Two-way traveltime (TWT) was converted to subseafloor depth using velocity data collected from recovered sediments, adjusted to agree with depth to basement determined during drilling (Davis et al., 1999, 1997). The resulting range in apparent sediment seismic velocities is 1500–1700 m/s. Separate relations were developed for the western and eastern ends of the Leg 168 drilling transect (z in meters, t in seconds):

z = 817t + 98t2 – 81t3

and

  z = 937t - 108t2 + 187t3,

respectively.

A constant sediment velocity was assumed for sediment thicknesses greater than that encountered during drilling (~600 m). The greatest uncertainties in calculated depths to basement occur where picking the top of basement from the seismic data is difficult, as is common when the upper basement surface is irregular or steeply inclined or the seismic resolution is otherwise poor.

Uncertainties in estimated temperatures at depth arise from errors in individual heat flow determinations, TWT between the seafloor and uppermost basement picked from seismic profiles, cumulative thermal resistance versus traveltime relations, and the assumption that heat transport within the sediment section is one dimensional (1-D) and vertical (Davis et al., 1999). Heat flow uncertainties came from the Monte Carlo analysis discussed above. We picked upper and lower limits for the seafloor and basement reflectors along each profile, based on clarity in the processed seismic data, and used this range to estimate uncertainties associated with this part of the analysis. The thermal resistance versus traveltime relations are well calibrated in areas where we have drilling data, and we have never found thermal or geochemical evidence from nonconductive heat transport through sediments in this region except where sediments are extremely thin. Total uncertainties in temperatures estimated at the sediment/basement interface and in the location of isotherms at depth within the sediment section are likely to be ~15%–25%.

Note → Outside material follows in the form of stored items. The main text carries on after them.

/-! ### Flags accumulate (R110, R111) -/

/-- Every flag of the status `old` is in `new`. -/
def FlagsStay (old new : Flags) : Prop := old &&& ~~~new = 0

theorem FlagsStay.refl (f : Flags) : FlagsStay f f := by simp [FlagsStay]

theorem flagsStay_iff {old new : Flags} : FlagsStay old new ↔ ∀ i < 9, old.getLsbD i = true → new.getLsbD i = true := by
  rw [FlagsStay, flags_and_eq_zero_iff]
  refine forall₂_congr fun i hi => ?_
  simp [hi]

theorem FlagsStay.trans {f g h : Flags} (hfg : FlagsStay f g) (hgh : FlagsStay g h) : FlagsStay f h :=
  flagsStay_iff.mpr fun i hi hf => flagsStay_iff.mp hgh i hi (flagsStay_iff.mp hfg i hi hf)

theorem flagsStay_setFlags (old f : Flags) : FlagsStay old (setFlags old f) :=
  flagsStay_iff.mpr fun i _ h => by simp [setFlags, h]

/-- The computation clears no flag, whether it answers or halts. -/
structure Eng.Accumulates (m : Eng α) : Prop where
  stays : ∀ s, FlagsStay s.status (m.final s).status

theorem Eng.accumulates_bind {m : Eng α} {k : α → Eng β} (hm : m.Accumulates) (hk : ∀ a, (k a).Accumulates) :
    (m >>= k).Accumulates where
  stays s := Eng.preserves_bind (P := fun u => FlagsStay s.status u.status) (fun _ hu => hu.trans (hm.stays _))
    (fun a _ hu => hu.trans ((hk a).stays _)) s (.refl _)

theorem Eng.accumulates_ite {c : Prop} [Decidable c] {m n : Eng α} (hm : m.Accumulates) (hn : n.Accumulates) :
    (if c then m else n : Eng α).Accumulates := by
  split <;> assumption

/-- A computation that leaves the status alone. -/
theorem Eng.Keeps.accumulates {m : Eng α} {f : State → State} (h : m.Keeps f) (hf : ∀ s, (f s).status = s.status) :
    m.Accumulates where
  stays s := by rw [h.field State.status hf s]; exact .refl _

/-- A register write beside the status. -/
theorem Eng.accumulates_modify {f : State → State} (hf : ∀ s, (f s).status = s.status) :
    (modify f : Eng Unit).Accumulates where
  stays s := by change FlagsStay s.status (f s).status; rw [hf]; exact .refl _

theorem Eng.accumulates_pure (a : α) : (pure a : Eng α).Accumulates := ⟨fun _ => .refl _⟩

theorem Eng.accumulates_get : (get : Eng State).Accumulates := ⟨fun _ => .refl _⟩

theorem flag_accumulates (f : Flags) : (flag f).Accumulates := ⟨fun s => flagsStay_setFlags s.status f⟩

theorem anyByte_accumulates : anyByte.Accumulates := ⟨fun _ => .refl _⟩

/-- The answer of a failed RECV or SRECV (R143). -/
theorem freeAnswer_accumulates : (do return { r := false, data := ← anyByte } : Eng Answer).Accumulates :=
  Eng.accumulates_bind anyByte_accumulates fun _ => Eng.accumulates_pure _

theorem pullClockLow_accumulates : pullClockLow.Accumulates := pullClockLow_keeps.accumulates fun _ => rfl
theorem releaseClockHigh_accumulates : releaseClockHigh.Accumulates := releaseClockHigh_keeps.accumulates fun _ => rfl
theorem pullDataLow_accumulates : pullDataLow.Accumulates := pullDataLow_keeps.accumulates fun _ => rfl
theorem releaseDataHigh_accumulates : releaseDataHigh.Accumulates := releaseDataHigh_keeps.accumulates fun _ => rfl
theorem enableDataDriver_accumulates : enableDataDriver.Accumulates := enableDataDriver_keeps.accumulates fun _ => rfl
theorem disableDataDriver_accumulates : disableDataDriver.Accumulates := disableDataDriver_keeps.accumulates fun _ => rfl

theorem mStop_accumulates : mStop.Accumulates := by
  unfold mStop
  repeat' first
    | exact pullClockLow_accumulates
    | exact releaseClockHigh_accumulates
    | exact pullDataLow_accumulates
    | exact releaseDataHigh_accumulates
    | exact enableDataDriver_accumulates
    | exact disableDataDriver_accumulates
    | exact waitHalfBitPeriod_keeps.accumulates fun _ => rfl
    | exact (waitUntil_keeps _).accumulates fun _ => rfl
    | exact flag_accumulates _
    | exact Eng.accumulates_pure _
    | apply Eng.accumulates_bind
    | apply Eng.accumulates_ite
    | intro _

theorem mAbort_accumulates : mAbort.Accumulates :=
  Eng.accumulates_bind releaseDataHigh_accumulates fun _ => Eng.accumulates_bind disableDataDriver_accumulates fun _ =>
    Eng.accumulates_bind releaseClockHigh_accumulates fun _ =>
    Eng.accumulates_bind (Eng.accumulates_modify fun _ => rfl) fun _ => Eng.accumulates_modify fun _ => rfl

theorem mForceStop_accumulates : mForceStop.Accumulates :=
  Eng.accumulates_bind mStop_accumulates fun _ => Eng.accumulates_bind (Eng.accumulates_modify fun _ => rfl) fun _ =>
    Eng.accumulates_modify fun _ => rfl

theorem sLeave_accumulates : sLeave.Accumulates := sLeave_keeps.accumulates fun _ => rfl

theorem notAllowed_accumulates : notAllowed.Accumulates := flag_accumulates _

theorem sendBody_accumulates (v : Byte) : (sendBody v).Accumulates := by
  refine Eng.accumulates_bind Eng.accumulates_get fun s => Eng.accumulates_ite
    (Eng.accumulates_bind ((mSendByte_keeps _ _).accumulates fun _ => rfl) fun r => ?_)
    (Eng.accumulates_bind notAllowed_accumulates fun _ => Eng.accumulates_pure _)
  cases r with
  | acked => exact Eng.accumulates_pure _
  | nacked => exact Eng.accumulates_bind (flag_accumulates _) fun _ => Eng.accumulates_pure _
  | lost =>
    exact Eng.accumulates_bind (flag_accumulates _) fun _ =>
      Eng.accumulates_bind (Eng.accumulates_modify fun _ => rfl) fun _ =>
      Eng.accumulates_bind (Eng.accumulates_modify fun _ => rfl) fun _ => Eng.accumulates_pure _
  | expired =>
    exact Eng.accumulates_bind (flag_accumulates _) fun _ => Eng.accumulates_bind mAbort_accumulates fun _ =>
      Eng.accumulates_pure _
  | illegal =>
    exact Eng.accumulates_bind (flag_accumulates _) fun _ => Eng.accumulates_bind mForceStop_accumulates fun _ =>
      Eng.accumulates_pure _

theorem recvBody_accumulates (ack : Bool) : (recvBody ack).Accumulates := by
  refine Eng.accumulates_bind Eng.accumulates_get fun s => Eng.accumulates_ite
    (Eng.accumulates_bind ((mRecvByte_keeps _).accumulates fun _ => rfl) fun r => ?_)
    (Eng.accumulates_bind notAllowed_accumulates fun _ => freeAnswer_accumulates)
  cases r with
  | done => exact Eng.accumulates_bind Eng.accumulates_get fun _ => Eng.accumulates_pure _
  | expired =>
    exact Eng.accumulates_bind (flag_accumulates _) fun _ => Eng.accumulates_bind mAbort_accumulates fun _ =>
      freeAnswer_accumulates
  | illegal =>
    exact Eng.accumulates_bind (flag_accumulates _) fun _ => Eng.accumulates_bind mForceStop_accumulates fun _ =>
      freeAnswer_accumulates

theorem releaseBody_accumulates : releaseBody.Accumulates := by
  unfold releaseBody
  repeat' first
    | exact mStop_accumulates
    | exact releaseClockHigh_accumulates
    | exact notAllowed_accumulates
    | exact Eng.accumulates_modify fun _ => rfl
    | exact Eng.accumulates_get
    | exact Eng.accumulates_pure _
    | apply Eng.accumulates_bind
    | apply Eng.accumulates_ite
    | intro _

theorem ssendEnd_accumulates (more collided : Bool) (r : SSend) : (ssendEnd more collided r).Accumulates := by
  cases r with
  | acked => exact Eng.accumulates_ite pullClockLow_accumulates sLeave_accumulates
  | nacked | stop | start | expired => exact Eng.accumulates_bind (flag_accumulates _) fun _ => sLeave_accumulates

theorem ssendBody_accumulates (v : Byte) (more : Bool) : (ssendBody v more).Accumulates :=
  Eng.accumulates_bind Eng.accumulates_get fun _ => Eng.accumulates_ite
    (Eng.accumulates_bind ((sSendByte_keeps _).accumulates fun _ => rfl) fun _ =>
      Eng.accumulates_bind (flag_accumulates _) fun _ => Eng.accumulates_bind (ssendEnd_accumulates _ _ _) fun _ =>
      Eng.accumulates_pure _)
    (Eng.accumulates_bind notAllowed_accumulates fun _ => Eng.accumulates_pure _)

theorem srecvBody_accumulates (ack : Bool) : (srecvBody ack).Accumulates := by
  refine Eng.accumulates_bind Eng.accumulates_get fun s => Eng.accumulates_ite
    (Eng.accumulates_bind ((sRecvByte_keeps _).accumulates fun _ => rfl) fun r => ?_)
    (Eng.accumulates_bind notAllowed_accumulates fun _ => freeAnswer_accumulates)
  cases r with
  | done =>
    have answer : (do return { r := false, data := (← get).sr } : Eng Answer).Accumulates :=
      Eng.accumulates_bind Eng.accumulates_get fun _ => Eng.accumulates_pure _
    exact Eng.accumulates_ite (Eng.accumulates_bind pullClockLow_accumulates fun _ => answer)
      (Eng.accumulates_bind sLeave_accumulates fun _ => answer)
  | stop | start | expired =>
    exact Eng.accumulates_bind (flag_accumulates _) fun _ => Eng.accumulates_bind sLeave_accumulates fun _ =>
      freeAnswer_accumulates

theorem slvenBody_accumulates (en : Bool) : (slvenBody en).Accumulates := by
  unfold slvenBody
  repeat' first
    | exact releaseClockHigh_accumulates
    | exact releaseDataHigh_accumulates
    | exact disableDataDriver_accumulates
    | exact notAllowed_accumulates
    | exact Eng.accumulates_modify fun _ => rfl
    | exact Eng.accumulates_get
    | exact Eng.accumulates_pure _
    | apply Eng.accumulates_bind
    | apply Eng.accumulates_ite
    | intro _

/-- Only INIT, OPEN and POLL have a body that may clear a flag (R111). -/
theorem body_accumulates {i : Instr} (hi : i.mnemonic ∉ ["INIT", "OPEN", "POLL"]) : (body i).Accumulates := by
  cases i with
  | init | openDevice | poll => simp [Instr.mnemonic] at hi
  | send v => exact sendBody_accumulates v
  | recv ack => exact recvBody_accumulates ack
  | release => exact releaseBody_accumulates
  | ssend v more => exact ssendBody_accumulates v more
  | srecv ack => exact srecvBody_accumulates ack
  | slven en => exact slvenBody_accumulates en
  | status => exact Eng.accumulates_pure _

/-- Settles O45: unless reset comes, the status after a command is the one its body leaves. -/
theorem flagsAccumulate : Obligations.FlagsAccumulate := by
  intro i s t hr hi h
  have status : t.status = ((body i).final { s with response := none }).status :=
    (congrArg State.status (exec_registers hr h) :)
  rw [status]
  exact (body_accumulates hi).stays { s with response := none }

end Sys2Proof.Machine
end

section
/-! PROOFS. The statements of 41_byte_transfer.md about the bounded wait, the slave's reading of a pulse, the shift law and the
frame of the byte procedures (R130, R135, R141, R146). -/

namespace Sys2Proof.Machine

/-! ### The bounded wait (R130) -/

/-- A wait that hangs has no bound, and its condition does not hold (R6, R130). -/
theorem waitUntil_hang {c : State → Bool} (hc : ∀ l s, c { s with inputs := l } = c s) {s t : State}
    (h : (waitUntil c).run s = .error .hang t) : s.params.timeoutEnforced = false ∧ c t = false := by
  have spec := (runWait_spec hc s.inputs s).2.2
  rwa [show runWait c s.inputs s = .error .hang t from h] at spec

/-- Settles O53: the first three clauses are the wait's specification, for a condition that does not read the inputs; in the
last two the wait ends at its first look at the inputs. -/
theorem waitLaws : Obligations.WaitLaws := by
  intro p s
  refine ⟨fun t h => (waitUntil_ok (fun _ _ => rfl) h).1, fun t h => waitUntil_expired (fun _ _ => rfl) h,
    fun t h => waitUntil_hang (fun _ _ => rfl) h, ?_, ?_⟩
  · intro hb hi hp
    rw [waitUntil_run, hi, runWait, if_neg (by simp [hp]), if_neg (by simp [hb]), ← hi]
  · intro rest hb hi
    rw [waitUntil_run, hi, runWait, if_pos hb]

/-! ### The slave's reading of a pulse (R135, R182) -/

/-- The level read is that of the data line in the state the reading leaves, whatever the environment did before it. -/
theorem isDataHigh_ok {s t : State} {b : Bool} (h : isDataHigh.run s = .ok b t) : t.sda = b := by
  obtain ⟨_, u, -, hg⟩ := Eng.bind_ok_iff.mp h
  obtain ⟨rfl, rfl⟩ : u.sda = b ∧ u = t := by simpa using hg
  rfl

/-- Every way `s_wait_bit` answers: it expires, or it has sampled the data line and then waited for the clock to fall or the
data line to change (R135). -/
theorem sWaitBit_ok {s t : State} {r : SPulse} (h : sWaitBit.run s = .ok r t) :
    r = .expired ∨ ∃ u b, u.sda = b ∧ (waitUntil fun s => !s.scl || s.sda != b).run u = .ok .ok t ∧
      r = if t.scl then (if b then .start else .stop) else .bit b := by
  unfold sWaitBit at h
  obtain ⟨r1, s1, -, h⟩ := Eng.bind_ok_iff.mp h
  split at h
  next => exact .inl (Eng.pure_ok_iff.mp h).1.symm
  next =>
    obtain ⟨b, u, h2, h⟩ := Eng.bind_ok_iff.mp h
    obtain ⟨r3, s3, h3, h⟩ := Eng.bind_ok_iff.mp h
    cases r3 with
    | expired => exact .inl (Eng.pure_ok_iff.mp h).1.symm
    | ok =>
      refine .inr ⟨u, b, isDataHigh_ok h2, ?_⟩
      obtain ⟨_, _, hg, h⟩ := Eng.bind_ok_iff.mp h
      obtain ⟨rfl, rfl⟩ := Eng.get_ok_iff.mp hg
      have answer : (pure (if s3.scl then (if b then .start else .stop) else .bit b) : Eng SPulse).run s3 = .ok r t := by
        rw [← h]
        cases s3.scl <;> cases b <;> rfl
      obtain ⟨rfl, rfl⟩ := Eng.pure_ok_iff.mp answer
      exact ⟨h3, rfl⟩

/-- If the clock is high, the data line is at the sampled level `b`, or its change has been a START (`b` was 1) or a STOP (`b`
was 0) to the edge detector. -/
def State.ChangeSeen (b : Bool) (s : State) : Prop := s.scl = true → s.sda = b ∨ s.startSeen = b ∧ s.busBusy = b

/-- While the clock is high and the data line at the sampled level, the environment's next act cannot escape the edge detector
(R71). -/
theorem State.changeSeen_act {b : Bool} {s : State} (hc : s.scl = true) (hd : s.sda = b) (a : LineAct) :
    (s.act a).ChangeSeen b := by
  intro hc'
  have edge := edgeRule_act a s
  by_cases hd' : (s.act a).sda = b
  · exact .inl hd'
  · cases b with
    | true => exact .inr (edge.start hc hc' hd (by simpa using hd'))
    | false => exact .inr (edge.stop hc hc' hd (by simpa using hd'))

/-- Waiting for the clock to fall or the data line to leave the sampled level, no START or STOP escapes the edge detector. -/
theorem waitPulse_changeSeen {b : Bool} {s t : State} {r : WaitResult} (hs : s.sda = b)
    (h : (waitUntil fun s => !s.scl || s.sda != b).run s = .ok r t) : t.ChangeSeen b := by
  refine waitUntil_invariant (P := State.ChangeSeen b) (fun a u _ hc => ?_) (fun _ _ hp => hp) (fun _ => .inl hs) h
  simp only [Bool.or_eq_false_iff, Bool.not_eq_false', bne_eq_false_iff_eq] at hc
  exact State.changeSeen_act hc.1 hc.2 a

/-- What holds when `s_wait_bit` answers: the latches after a STOP or a START, the clock after a bit (R135, R182). -/
theorem sWaitBit_latches {s t : State} {r : SPulse} :
    sWaitBit.run s = .ok r t →
    match r with
    | .stop => t.startSeen = false ∧ t.busBusy = false
    | .start => t.startSeen = true ∧ t.busBusy = true
    | .bit _ => t.scl = false
    | .expired => True := by
  intro h
  obtain rfl | ⟨u, b, hu, hw, rfl⟩ := sWaitBit_ok h
  · trivial
  · cases hk : t.scl with
    | false => rfl
    | true =>
      have moved : t.sda ≠ b := by simpa [hk] using (waitUntil_ok (clock_or_data_inputs b) hw).1
      have latches := (waitPulse_changeSeen hu hw hk).resolve_left moved
      cases b <;> exact latches

/-- Settles O54: while the clock is high, the change of the data line that ends the pulse is the edge detector's too. -/
theorem followedPulseAgreesWithEdgeDetector : Obligations.FollowedPulseAgreesWithEdgeDetector :=
  fun _ _ => ⟨sWaitBit_latches, sWaitBit_latches, fun _ => sWaitBit_latches⟩

/-! ### The shift law (R141) -/

/-- The bits shifted in are the register's last ones (R141). -/
theorem drop_bits_foldl_shiftInto (bs : List Bool) (r : Byte) (h : bs.length ≤ 8) :
    (bits (bs.foldl shiftInto r)).drop (8 - bs.length) = bs := by
  rw [bits_foldl_shiftInto bs r h, List.drop_left' (by simp)]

The thermal structure within oceanic basement is less well constrained. Vertical heat flow within upper basement could range from essentially fully conductive to fully advective. One of the goals of Expedition 301 and associated experiments is to determine the extent to which the upper 300–400 m of basement is isothermal, as a result of vigorous convection, or transports heat conductively. We will not know whether conditions in upper basement are vertically conductive or advective until after data are recovered from temperature sensors deployed at depth within long-term observatories (Fisher et al., 2005). For illustrative purposes, we assume that thermal conditions in uppermost basement are conductive, with an effective thermal conductivity of 1.6 W/m·K (e.g., Becker et al., 1983; Busch et al., 1992; Karato, 1983) and a P-wave velocity of 4500 m/s (e.g., Carlson, 1998; Jacobson, 1992; Rohr, 1994).

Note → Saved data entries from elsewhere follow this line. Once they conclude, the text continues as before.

-- ==== Sys2Proof/Machine/LoadStore.lean ====
section
/-!
DEFINITION. Control transfer (R92, R105), loads and stores (R93, R95, R410).
-/
namespace Sys2Proof.Machine
open Sys2Proof

/-! ### Shared operations -/

/-- A load of `n` bytes from gA + n × imm12. -/
def loadG (h : Hart) (p : Fin 8) (d a : Fin 32) (imm : BitVec 12) (n : Nat) (ext : Word → Word) (s : State) :
    Host.Outcome State Fault Refusal :=
  issue h p 4 (fun c t => loadAct c h.thread (effAddr t a n imm) n d ext) s

/-- A store of `n` bytes of gD to gA + n × imm12. -/
def storeG (h : Hart) (p : Fin 8) (d a : Fin 32) (imm : BitVec 12) (n : Nat) (s : State) :
    Host.Outcome State Fault Refusal :=
  issue h p 4 (fun _ t => storeAct (effAddr t a n imm) n (gReg t d)) s

def sextN (n : Nat) (x : Word) : Word := (x.setWidth (8 * n)).signExtend 64

/-! ### Meanings -/

/-- `BR` (R105). -/
def execBr (h : Hart) (p : Fin 8) (disp : BitVec 22) (s : State) : Host.Outcome State Fault Refusal :=
  issue h p 4 (fun _ t => { writes := [.pc (brTarget t disp)] }) s

/-- `CALL` (R102, R105). -/
def execCall (h : Hart) (p : Fin 8) (disp : BitVec 22) (s : State) : Host.Outcome State Fault Refusal :=
  issue h p 4 (fun _ t => { writes := [.g 31 (nextPc t 4), .pc (brTarget t disp)] }) s

/-- `JMP` (R92, R102). -/
def execJmp (h : Hart) (p : Fin 8) (a : Fin 32) (s : State) : Host.Outcome State Fault Refusal :=
  issue h p 4 (fun _ t => { fault := jmpFault (gReg t a), writes := [.pc ((gReg t a).setWidth 17)] }) s

/-- `JMPL` (R92, R102). -/
def execJmpl (h : Hart) (p : Fin 8) (d : Fin 32) (a : Fin 32) (s : State) : Host.Outcome State Fault Refusal :=
  issue h p 4 (fun _ t =>
    { fault := jmpFault (gReg t a), writes := [.g d (nextPc t 4), .pc ((gReg t a).setWidth 17)] }) s

/-- `LDB` (R93, R95). -/
def execLdb (h : Hart) (p : Fin 8) (d : Fin 32) (a : Fin 32) (imm : BitVec 12) (s : State) : Host.Outcome State Fault Refusal :=
  loadG h p d a imm 1 (sextN 1) s

/-- `LDBU` (R93, R95). -/
def execLdbu (h : Hart) (p : Fin 8) (d : Fin 32) (a : Fin 32) (imm : BitVec 12) (s : State) : Host.Outcome State Fault Refusal :=
  loadG h p d a imm 1 id s

/-- `LDH` (R93, R95). -/
def execLdh (h : Hart) (p : Fin 8) (d : Fin 32) (a : Fin 32) (imm : BitVec 12) (s : State) : Host.Outcome State Fault Refusal :=
  loadG h p d a imm 2 (sextN 2) s

/-- `LDHU` (R93, R95). -/
def execLdhu (h : Hart) (p : Fin 8) (d : Fin 32) (a : Fin 32) (imm : BitVec 12) (s : State) : Host.Outcome State Fault Refusal :=
  loadG h p d a imm 2 id s

/-- `LDW` (R93, R95). -/
def execLdw (h : Hart) (p : Fin 8) (d : Fin 32) (a : Fin 32) (imm : BitVec 12) (s : State) : Host.Outcome State Fault Refusal :=
  loadG h p d a imm 4 (sextN 4) s

/-- `LDWU` (R93, R95). -/
def execLdwu (h : Hart) (p : Fin 8) (d : Fin 32) (a : Fin 32) (imm : BitVec 12) (s : State) : Host.Outcome State Fault Refusal :=
  loadG h p d a imm 4 id s

/-- `LDD` (R93, R95). -/
def execLdd (h : Hart) (p : Fin 8) (d : Fin 32) (a : Fin 32) (imm : BitVec 12) (s : State) : Host.Outcome State Fault Refusal :=
  loadG h p d a imm 8 id s

/-- `STB` (R93, R147). -/
def execStb (h : Hart) (p : Fin 8) (d : Fin 32) (a : Fin 32) (imm : BitVec 12) (s : State) : Host.Outcome State Fault Refusal :=
  storeG h p d a imm 1 s

/-- `STH` (R93, R147). -/
def execSth (h : Hart) (p : Fin 8) (d : Fin 32) (a : Fin 32) (imm : BitVec 12) (s : State) : Host.Outcome State Fault Refusal :=
  storeG h p d a imm 2 s

/-- `STW` (R93, R147). -/
def execStw (h : Hart) (p : Fin 8) (d : Fin 32) (a : Fin 32) (imm : BitVec 12) (s : State) : Host.Outcome State Fault Refusal :=
  storeG h p d a imm 4 s

/-- `STD` (R93, R147). -/
def execStd (h : Hart) (p : Fin 8) (d : Fin 32) (a : Fin 32) (imm : BitVec 12) (s : State) : Host.Outcome State Fault Refusal :=
  storeG h p d a imm 8 s

/-- `VLD` (R93, R159). -/
def execVld (h : Hart) (p : Fin 8) (d : Fin 32) (a : Fin 32) (imm : BitVec 12) (s : State) : Host.Outcome State Fault Refusal :=
  issue h p 4 (fun c t => vldAct c h.thread (effAddr t a 64 imm) d) s

/-- `VST` (R93, R159). -/
def execVst (h : Hart) (p : Fin 8) (d : Fin 32) (a : Fin 32) (imm : BitVec 12) (s : State) : Host.Outcome State Fault Refusal :=
  issue h p 4 (fun _ t => vstAct t (effAddr t a 64 imm) d) s

end Sys2Proof.Machine
end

Selected heat flow transects are compared to 2-D conductive calculations of heat transport using a finite-element model (Zyvoloski et al., 1996). The grids for these models were created using digitized data from colocated seismic profiles. The goal in creating these models was to determine the extent to which local variability in seafloor heat flow might be attributed to conductive refraction associated with seafloor and basement relief and the contrast in basement and sediment thermal properties. Particularly in locations where there is significant basement relief, the 1-D assumptions associated with downward continuation of near-surface thermal data may be violated and conductive 2-D models provide a useful reference to which observations can be compared to assess the potential significance of hydrothermal processes.